If you read the whole article at The Guardian, watch for how “natural selection” as a phrase served little more than a placeholder for ignorance, a label seeming to confer understanding where there was none. At one time, Buranyi describes natural selection glowingly as a grand narrative that unifies all of biology. But then he will say, “Natural selection seemed to be asleep at the wheel” when it apparently played no role in a trait, or “natural selection was not the all-powerful force that many had assumed it to be.” Of course natural selection is not a force at all. It is an outcome of chance, the SHL. Whatever happens, selection did it.
Watch also for “physics envy” among evolutionary biologists: their desire to have a grand narrative (or story/theory) that might unify their field. They got their story, all right, but never a scientific theory that would explain the particulars. Buranyi ends with this cryptic tone of despair: “What’s the point, they might ask. The field works, the work continues.” Does that sound like a commitment to truth wherever the evidence leads?
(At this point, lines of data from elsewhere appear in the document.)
-- ==== Sys2Proof/Laws/State.lean ====
section
/-! SUPPORT. The fields of the state after each of its named updates, one lemma per field and update, so that no proof
unfolds a record update. -/

namespace Sys2Proof.Machine

/-! ### `State.dropWrite` -/

@[simp] theorem State.dropWrite_status (s : State) : (s.dropWrite).status = { s.status with drop := true } := rfl
@[simp] theorem State.dropWrite_irqen (s : State) : (s.dropWrite).irqen = s.irqen := rfl
@[simp] theorem State.dropWrite_acc (s : State) : (s.dropWrite).acc = s.acc := rfl
@[simp] theorem State.dropWrite_data (s : State) : (s.dropWrite).data = s.data := rfl
@[simp] theorem State.dropWrite_addr (s : State) : (s.dropWrite).addr = s.addr := rfl
@[simp] theorem State.dropWrite_len (s : State) : (s.dropWrite).len = s.len := rfl
@[simp] theorem State.dropWrite_crc0 (s : State) : (s.dropWrite).crc0 = s.crc0 := rfl
@[simp] theorem State.dropWrite_crc1 (s : State) : (s.dropWrite).crc1 = s.crc1 := rfl
@[simp] theorem State.dropWrite_crc2 (s : State) : (s.dropWrite).crc2 = s.crc2 := rfl
@[simp] theorem State.dropWrite_erraddr (s : State) : (s.dropWrite).erraddr = s.erraddr := rfl
@[simp] theorem State.dropWrite_job (s : State) : (s.dropWrite).job = s.job := rfl
@[simp] theorem State.dropWrite_mem (s : State) : (s.dropWrite).mem = s.mem := rfl
@[simp] theorem State.dropWrite_stale (s : State) : (s.dropWrite).stale = s.stale := rfl
@[simp] theorem State.dropWrite_plat (s : State) : (s.dropWrite).plat = s.plat := rfl
@[simp] theorem State.dropWrite_events (s : State) : (s.dropWrite).events = s.events := rfl
@[simp] theorem State.dropWrite_program (s : State) : (s.dropWrite).program = s.program := rfl
@[simp] theorem State.dropWrite_resp (s : State) : (s.dropWrite).resp = s.resp := rfl
@[simp] theorem State.dropWrite_eager (s : State) : (s.dropWrite).eager = s.eager := rfl
@[simp] theorem State.dropWrite_draws (s : State) : (s.dropWrite).draws = s.draws := rfl

/-! ### `State.accept` -/

@[simp] theorem State.accept_status (s : State) : (s.accept).status = { s.status with done := false } := rfl
@[simp] theorem State.accept_irqen (s : State) : (s.accept).irqen = s.irqen := rfl
@[simp] theorem State.accept_acc (s : State) : (s.accept).acc = s.acc := rfl
@[simp] theorem State.accept_data (s : State) : (s.accept).data = s.data := rfl
@[simp] theorem State.accept_addr (s : State) : (s.accept).addr = s.addr := rfl
@[simp] theorem State.accept_len (s : State) : (s.accept).len = s.len := rfl
@[simp] theorem State.accept_crc0 (s : State) : (s.accept).crc0 = s.crc0 := rfl
@[simp] theorem State.accept_crc1 (s : State) : (s.accept).crc1 = s.crc1 := rfl
@[simp] theorem State.accept_crc2 (s : State) : (s.accept).crc2 = s.crc2 := rfl
@[simp] theorem State.accept_erraddr (s : State) : (s.accept).erraddr = s.erraddr := rfl
@[simp] theorem State.accept_job (s : State) : (s.accept).job = s.job := rfl
@[simp] theorem State.accept_mem (s : State) : (s.accept).mem = s.mem := rfl
@[simp] theorem State.accept_stale (s : State) : (s.accept).stale = s.stale := rfl
@[simp] theorem State.accept_plat (s : State) : (s.accept).plat = s.plat := rfl
@[simp] theorem State.accept_events (s : State) : (s.accept).events = s.events := rfl
@[simp] theorem State.accept_program (s : State) : (s.accept).program = s.program := rfl
@[simp] theorem State.accept_resp (s : State) : (s.accept).resp = s.resp := rfl
@[simp] theorem State.accept_eager (s : State) : (s.accept).eager = s.eager := rfl
@[simp] theorem State.accept_draws (s : State) : (s.accept).draws = s.draws := rfl
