/-- Settles O18: lanes 0 and 1 go through the bits of the lanes after them, and lane 2 steps its last word. -/
theorem combineEqualsSequential : Obligations.CombineEqualsSequential := fun bytes a _ c h1 h128 =>
  combine_eq_seq bytes a c h1 h128

/-- COMBINE's word has its opcode, its block size as the immediate, and no reserved bit (rules R111, R213). -/
theorem combine_word {n : Nat} (hn : n ≤ 255) :
    0x00000012#32 ||| (BitVec.ofNat 32 n <<< 8) = encode (.combine n) := by
  have hfields : encode (.combine n) = (0#16 : BitVec 16) ++ BitVec.ofNat 8 n ++ 0x12#8 := rfl
  have h8 : n < 256 := by omega
  have h32 : n < 4294967296 := by omega
  have hshift : n <<< 8 < 4294967296 := by
    rw [Nat.shiftLeft_eq]
    omega
  refine BitVec.eq_of_toNat_eq ?_
  rw [hfields, BitVec.toNat_append, BitVec.toNat_append, BitVec.toNat_or, BitVec.toNat_shiftLeft, Nat.lor_comm]
  simp [Nat.mod_eq_of_lt h8, Nat.mod_eq_of_lt h32, Nat.mod_eq_of_lt hshift]

/-- COMBINE's results: the merge in `ACC` and lane 0, and lanes 1 and 2 zero (rule R213). -/
theorem computed_combine (n : Nat) (s : State) :
    s.computed (.combine n) =
      { s with
        acc := combine s.crc0 s.crc1 s.crc2 s.data n
        crc0 := combine s.crc0 s.crc1 s.crc2 s.data n
        crc1 := 0
        crc2 := 0
        status := { s.status with busy := false, done := true }
        job := none } := by
  simp [State.computed, jobBody, bodyCombine, Run.store, State.complete]

/-- Settles O19: COMBINE reads no memory, so its job runs on to its body's results; its check is the range of the block
size. -/
theorem combineResult : Obligations.CombineResult := by
  intro n s t ht
  rw [← computed_combine] at ht
  subst ht
  have hcheck (h1 : 1 ≤ n) (h128 : n ≤ 128) : commandCheck (.combine n) s = none := if_neg (by omega)
  refine ⟨fun hn => ?word, fun h1 h128 hready he => ?eager, fun h1 h128 hready he => ?deferred,
    fun hn hready => ?fault⟩
  case word => exact (congrArg decodeWord (combine_word hn)).trans (decodeOfEncode _ (decide_eq_true hn))
  case eager => exact exec_eager hready (hcheck h1 h128) rfl he
  case deferred => exact ⟨exec_deferred hready (hcheck h1 h128) he, runJob_started_noRead rfl⟩
  case fault =>
    have hc : commandCheck (.combine n) s = some .bsize := if_pos hn
    rw [exec_eq_onCommand, onCommand_fault hready.not_blocked hc, accept_raiseFault]

end Sys2Proof.Machine
end

section
/-! The tail read and the statements about the epilogue (rules R230 to R234). -/

namespace Sys2Proof.Machine

/-! ### The word that a read assembles -/

/-- Two adjacent reads assemble the word of one (rule R87). -/
theorem readLE_add (bytes : Bytes) (a m n : Nat) :
    readLE bytes a (m + n) = readLE bytes a m ||| readLE bytes (a + m) n <<< (8 * m) := by
  induction m generalizing a with
  | zero => simp [readLE]
  | succ m ih =>
    have haddr : a + 1 + m = a + (m + 1) := by omega
    rw [Nat.add_right_comm, readLE, readLE, ih, haddr, BitVec.shiftLeft_or_distrib, ← BitVec.shiftLeft_add,
      BitVec.or_assoc, Nat.mul_succ]

/-- Byte `k` of a read is the byte at its address plus `k` (rule R87). -/
theorem readLE_byte (bytes : Bytes) {a n k : Nat} (hk : k < n) (hn : n ≤ 8) :
    (readLE bytes a n).extractLsb' (8 * k) 8 = bytes (a + k) := by
  induction n generalizing a k with
  | zero => omega
  | succ n ih =>
    cases k with
    | zero => exact readLE_low bytes a n
    | succ k =>
      have haddr : a + 1 + k = a + (k + 1) := by omega
      rw [← haddr, ← ih (a := a + 1) (k := k) (by omega) (by omega), ← readLE_shift bytes a n (by omega)]
      refine BitVec.eq_of_getLsbD_eq fun i hi => ?_
      have hplace : 8 * (k + 1) + i = 8 + (8 * k + i) := by omega
      simp [hi, hplace]

/-- A read has no byte past its width. -/
theorem readLE_shift_width (bytes : Bytes) (a n : Nat) : readLE bytes a n >>> (8 * n) = 0 :=
  BitVec.eq_of_getLsbD_eq fun i _ => by
    rw [BitVec.getLsbD_ushiftRight, readLE_high bytes n a _ (Nat.le_add_right _ _)]
    exact BitVec.getLsbD_zero.symm

/-- The mask keeps the bytes of a read of its count (rule R231). -/
theorem readLE_and_tailMask (bytes : Bytes) (a : Nat) {n : Nat} (hn : n ≤ 8) :
    readLE bytes a n &&& tailMask n = readLE bytes a n := by
  refine BitVec.eq_of_getLsbD_eq fun i hi => ?_
  rw [BitVec.getLsbD_and]
  by_cases hlow : i < 8 * n
  · have hmask : (tailMask n).getLsbD i = true := by
      have hplace : 8 * (8 - n) + i < 64 := by omega
      rw [tailMask, BitVec.getLsbD_ushiftRight]
      exact (BitVec.getLsbD_allOnes (v := 64)).trans (decide_eq_true hplace)
    rw [hmask, Bool.and_true]
  · rw [readLE_high bytes n a i (not_lt.1 hlow), Bool.false_and]

/-! ### The tail read -/

/-- Where the widths so far have assembled one read's word, so do the set widths that follow (rule R231). -/
theorem foldl_tailStep_word (bytes : Bytes) (a n : Nat) (ws : List Nat) {t : TailRead}
    (h : t.word = readLE bytes a t.offset) :
    (ws.foldl (tailStep bytes a n) t).word
      = readLE bytes a (t.offset + (ws.filter fun w => n &&& w ≠ 0).sum) := by
  induction ws generalizing t with
  | nil => exact h
  | cons w ws ih =>
    rw [List.foldl_cons, List.filter_cons]
    by_cases hw : n &&& w = 0
    · simpa [tailStep, hw] using ih h
    · have hnext : (tailStep bytes a n t w).word = readLE bytes a (t.offset + w) := by
        simp [tailStep, hw, h, readLE_add]
      have hoffset : (tailStep bytes a n t w).offset = t.offset + w := by simp [tailStep, hw]
      rw [ih (hoffset ▸ hnext), hoffset]
      simp [hw, Nat.add_assoc]

/-- The tail's reads assemble the word of one read of all the bytes left (rule R231). -/
theorem tailReads_word (bytes : Bytes) (a : Nat) {n : Nat} (hn : n < 8) :
    (tailReads bytes a n).word = readLE bytes a n := by
  have hsum := tailWidths_sum n hn
  rw [tailWidths] at hsum
  rw [tailReads, foldl_tailStep_word bytes a n _ rfl, hsum, Nat.zero_add]

/-- The tail read is one read of all the bytes left: its mask has no byte to zero (rule R231). -/
theorem readTail_eq_readLE (bytes : Bytes) (a : Nat) {n : Nat} (hn : n < 8) : readTail bytes a n = readLE bytes a n := by
  rw [readTail, tailReads_word bytes a hn, readLE_and_tailMask bytes a hn.le]

theorem tailReads_reads (bytes : Bytes) (a n : Nat) : (tailReads bytes a n).reads = readsAt a (tailWidths n) :=
  foldl_tailStep_reads bytes a n [4, 2, 1] _

/-- Settles O24: the reads are those of the widths that add up to the count, and their word is that of one read. -/
theorem tailReadIsExact : Obligations.TailReadIsExact := by
  intro bytes a r _ h7
  have hr : r < 8 := by omega
  rw [tailReads_reads, readTail_eq_readLE bytes a hr, tailReads_word bytes a hr, readsAt_bytes, tailWidths_sum r hr,
    readsAt_map_width]
  exact ⟨rfl, tailWidths_sublist r, fun k hk => readLE_byte bytes hk hr.le, readLE_shift_width bytes a r, rfl⟩
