-- ==== Sys2Proof/WellFormed.lean ====
section
/-! DEFINITION. Which instructions an encoding stands for (spec/42_host_access.md R181). -/

namespace Sys2Proof

/-- Every instruction has an encoding but one form: REG_WRITE is taken "only when no `CTRL.*` row matched first,
that is, when OFF ≠ 0x00" (R181). -/
def Instr.wellFormed : Instr → Bool
  | .ctrlNop => true
  | .ctrlEncode => true
  | .ctrlDecode => true
  | .ctrlTransact _ => true
  | .regWrite off _ => off != 0
  | .regRead _ => true

end Sys2Proof
end

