-- ==== Sys2Proof/Machine/Operands.lean ====
section
/-! DEFINITION. The operand form of a host access, a 6-bit register offset: the register map, and reading a register
through it (spec/10_state.md R20, R36; spec/42_host_access.md R180, R188; spec/20_memory.md R53, R55). -/

namespace Sys2Proof.Machine

/-- The registers of the map of R20, by name. -/
inductive Reg
  | ctrl
  | status
  | result
  | fsmState
  | reqId
  | reqCmd
  | reqNparam
  | txlen
  | rxcnt
  | echoRem
  | expLen
  | reserved
  | reqParam (i : Fin 10)
  | txbuf (i : Fin 16)
  | rxbuf (i : Fin 16)
deriving DecidableEq, Repr

/-- The register at an offset (R20); every offset is accessible (R53). -/
def regAt (off : Offset) : Reg :=
  let n := off.toNat
  if h : 0x30 ≤ n ∧ n < 0x40 then .rxbuf ⟨n - 0x30, by omega⟩
  else if h : 0x20 ≤ n ∧ n < 0x30 then .txbuf ⟨n - 0x20, by omega⟩
  else if h : 0x10 ≤ n ∧ n < 0x1A then .reqParam ⟨n - 0x10, by omega⟩
  else if n = 0x00 then .ctrl
  else if n = 0x01 then .status
  else if n = 0x02 then .result
  else if n = 0x03 then .fsmState
  else if n = 0x04 then .reqId
  else if n = 0x05 then .reqCmd
  else if n = 0x06 then .reqNparam
  else if n = 0x07 then .txlen
  else if n = 0x08 then .rxcnt
  else if n = 0x09 then .echoRem
  else if n = 0x0A then .expLen
  else .reserved

/-- The offset of a register (R20), as the host assembly of R94 names it; the reserved offsets have no name of
their own, and the first of them stands for them. -/
def offsetOf : Reg → Offset
  | .ctrl => 0x00
  | .status => 0x01
  | .result => 0x02
  | .fsmState => 0x03
  | .reqId => 0x04
  | .reqCmd => 0x05
  | .reqNparam => 0x06
  | .txlen => 0x07
  | .rxcnt => 0x08
  | .echoRem => 0x09
  | .expLen => 0x0A
  | .reserved => 0x0B
  | .reqParam i => BitVec.ofNat 6 (0x10 + i.val)
  | .txbuf i => BitVec.ofNat 6 (0x20 + i.val)
  | .rxbuf i => BitVec.ofNat 6 (0x30 + i.val)

/-- The value a register reads as (R180): CTRL and the reserved offsets read 0x00 (R22, R36). -/
def readReg (s : State) : Reg → Byte
  | .ctrl => 0x00
  | .status => statusByte s.status
  | .result => s.result
  | .fsmState => fsmByte s.fsm
  | .reqId => s.reqId
  | .reqCmd => s.reqCmd
  | .reqNparam => s.reqNparam
  | .txlen => s.txlen
  | .rxcnt => s.rxcnt
  | .echoRem => s.echoRem
  | .expLen => s.expLen
  | .reserved => 0x00
  | .reqParam i => s.reqParam[i]
  | .txbuf i => s.txbuf[i]
  | .rxbuf i => s.rxbuf[i]

/-- `RegRead(off)` (R180): a read has no side effect (R55). -/
def regRead (s : State) (off : Offset) : Byte := readReg s (regAt off)

end Sys2Proof.Machine
end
Or does it sound like job security for storytellers?
I strongly recommend a book by another reporter who knew many of the evolution champions personally and spoke with them: Tom Bethell, author of Darwin’s House of Cards. Resources like these can help Christians comprehend how Satan used a dupe like Darwin to write a masterpiece of deception that took over the world. Once the dupe was discarded, and the house of cards was exposed, the damage had already been done. There would be no repentance, no correction, and no turning back. Satan would have turned millions against their Creator (but see Revelation 14:6-7).